81 IB certificate candidates in 2013-14 school year?

--JvA
Anonymous said…
Who is the new Principal at Beach?

- Just Curious
I don't know that they have announced who will replace Chappelle. I worry that losing him will undermine what is happening there but the City decided to recruit him and he left.
Michael Rice said…
I listened to this whole program. While it seems some things have changed, many of the challenges that faced those of us who taught there in the past still remain. I have a feeling those are going to be there until the problems of the community and the neighborhood that exist outside of the school are addressed.

I also wonder what happens after the grant money runs out in 2017? I was involved with multiple initiatives at RB that started out great and ran out of steam due to the funding drying up. I wish Mr. Pierce the best. He seems to be a great IB Coordinator. He needs to be firmer on deadlines with his students, though. I also wish Ms. "Shawshank" the best. That is the type of teacher that RB needs.
Anonymous said…
In Europe, graduating with an IB certificate is comparable to having one full year of American college. My kid looked at applying to several European schools and many required either an IB certificate, a full year of AP classes, or a full year at an accredited American university. In general, their college programs were 3 years long vs the American 4 year programs.
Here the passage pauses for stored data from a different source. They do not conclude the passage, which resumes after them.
/-- A forced save of context c begins: it leaves rotation, and the save slot it will fill is in use from now on (R44, R359). -/
def State.beginSave (s : State) (c : Nat) : State :=
  if s.agenda.contains (.forcedSave c) then s
  else match (s.core (coreOf c)).freeSlot with
    | none => s
    | some i =>
      (s.updCore (coreOf c) (fun k => { k with slots := Map.set k.slots i { used := true, ctx := c, epoch := (s.ctx c).epoch } })).due
        (.forcedSave c)

/-- Whether a faulting strand of context c is saved (R360). -/
def State.savesOnFault (s : State) (c : Nat) : Bool :=
  (s.ctx c).cond == .pooled && (s.core (coreOf c)).freeSlot.isSome && !s.reservationBound c

/-- The context c has met the fault of a granule: it waits, and a pooled strand with a free slot is saved (R360). -/
def State.meetFault (s : State) (c space gran : Nat) : State :=
  let s' := s.updCtx c (fun x => { x with wait := .fault space gran })
  if s.savesOnFault c then s'.beginSave c else s'

/-- The reason of an XLATE that a refusal of the pager causes: 2, or 3 when the walk had noted a page-table error (R352, R368, R369;
log entry 56). -/
def refuseReason (ptErr : Bool) : Nat := if ptErr then 3 else 2

/-- A data access or fetch of the current context missed the TLB: the context waits for the walk or the fault; what the pager has
refused traps XLATE (R369). -/
def State.missAt (s : State) (space va : Nat) (acc : Acc) (ea : Word) : State :=
  let gran := va / 65536
  let g := galOf s.cur
  if s.me.refused.any (fun r => r.1 == space && r.2.1 == gran) then
    (s.updCtx s.cur (fun x => { x with refused := none })).trap causeXLATE ea
      (BitVec.ofNat 64 (acc.code + refuseReason (s.me.refused.any (·.2.2)) * 16))
  else if (s.die (dieOfGal g)).faulted space gran then (s.joinFault g space gran).meetFault s.cur space gran
  else (s.startWalk g space gran).waitFor (.walk space gran)

/-! ## Watchpoints (R376, R377) -/

/-- The match of one watchpoint against one element access: the lowest matching address. -/
def watchOne (addr ctl : Word) (wr : Bool) (ga size : Nat) (val : Option Nat) : Option Nat :=
  let base := addr.toNat
  let len := (ctl.extractLsb' 32 16).toNat
  let on : Bool := ctl.getLsbD 63 && (if wr then ctl.getLsbD 61 else ctl.getLsbD 62)
  let meets : Bool := decide (ga < base + len) && decide (base < ga + size) && len != 0
  let n := if size < 4 then size else 4
  let same : Bool := if ctl.getLsbD 60 then
    (match val with | some v => v % 2 ^ (8 * n) == (ctl.extractLsb' 0 32).toNat % 2 ^ (8 * n) | none => false) else true
  if on && meets && same then some (max ga base) else none

/-- The lowest of some addresses. -/
def lowest : List (Option Nat) → Option Nat
  | [] => none
  | none :: r => lowest r
  | some a :: r => match lowest r with | none => some a | some b => some (min a b)

/-- An element as a watchpoint sees it: whether written, its generic address, its size, its value when known. -/
abbrev Seen := Bool × Nat × Nat × Option Nat

/-- The first watchpoint that matches some elements, as TRAPADDR and TRAPINFO; `after` takes the reads compared by value,
the other the rest (R377). -/
def DebugRegs.watchHit (x : DebugRegs) (after : Bool) (es : List Seen) : Option (Nat × Nat) :=
  let one (i : Nat) (addr ctl : Word) : Option (Nat × Nat) :=
    let fits (e : Seen) : Bool := (ctl.getLsbD 60 && !e.1) == after
    let hits := es.map (fun e => if fits e then (watchOne addr ctl e.1 e.2.1 e.2.2.1 e.2.2.2).map (fun a => (a, e.1)) else none)
    match lowest (hits.map (fun h => h.map (·.1))) with
    | none => none
    | some a =>
      let w := hits.any (fun h => match h with | some (b, w) => b == a && w | none => false)
      some (a, i + (if w then 2 else 0) + (if after then 4 else 0))
  match one 0 x.w0a x.w0c with
  | some h => some h
  | none => one 1 x.w1a x.w1c

/-- Whether any watchpoint is armed. -/
def DebugRegs.watching (x : DebugRegs) : Bool := x.w0c.getLsbD 63 || x.w1c.getLsbD 63

/-- The before form: the current instruction is held before any effect; breakpoint matches that are suppressed for its issue stay so (R377,
R379). -/
def State.watchBefore (s : State) (es : List Seen) : Option State :=
  let x := s.me
  if x.skipWatch || !x.dbg.watching then none
  else match x.dbg.watchHit false es with
    | none => none
    | some (a, info) => some ((s.useSlot.updCtx s.cur (fun y => { y with skipBrk := x.skipBrk })).holdTrap s.cur (.watch false)
        { imp := false, cause := causeWATCH, pc := x.pc, addr := BitVec.ofNat 64 a, info := BitVec.ofNat 64 info } x.pc)

/-- The after form, of the watchpoints as they stood at issue: the hold is due before the next issue (R377, R379). -/
def State.watchAfter (s : State) (c : Nat) (d : DebugRegs) (pc : Word) (es : List Seen) : State :=
  if !d.watching then s
  else match d.watchHit true es with
    | none => s
    | some (a, info) =>
      let t : PendTrap := ⟨false, causeWATCH, pc, BitVec.ofNat 64 a, BitVec.ofNat 64 info⟩
      s.updCtx c (fun x => { x with watchPend := some t })

/-! ## Parts -/

/-- What becomes of an element: a part of the access, a trap at its address, or a miss. -/
inductive Resolved
  | part (p : Part)
  | bad (cause : Byte) (addr : Word) (info : Nat)
  | miss (space va : Nat) (ea : Word)
  deriving DecidableEq, Repr

/-- An element resolved for context c: the address checks and, for the shared and own private spaces, the translation. -/
def State.resolve (s : State) (acc : Acc) (am : AMode) (e : El) : Resolved :=
  match s.target s.cur acc am e.ea with
  | .bad c i => .bad c e.ea i
  | .place l => .part { addr := e.ea.toNat, loc := l, size := e.size, data := e.data, elem := e.elem }
  | .virt sp va =>
    match s.translate (galOf s.cur) sp va acc with
    | .bad c i => .bad c e.ea i
    | .miss => .miss sp va e.ea
    | .cell k => .part { addr := e.ea.toNat, loc := .cell k, size := e.size, data := e.data, elem := e.elem }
I sure hope RBHS gets further funding because regardless of if the kids are graduating with IB certificates more are graduating. It seems to be having an effect on all of the students there not just the ones in IB.

HP
Anonymous said…
Michael Rice, the problems of the community will change with gentrification. I've helped filled out enrollment forms and FRL paperwork for families who moved to Tukwila, Seatac, and Federal Way.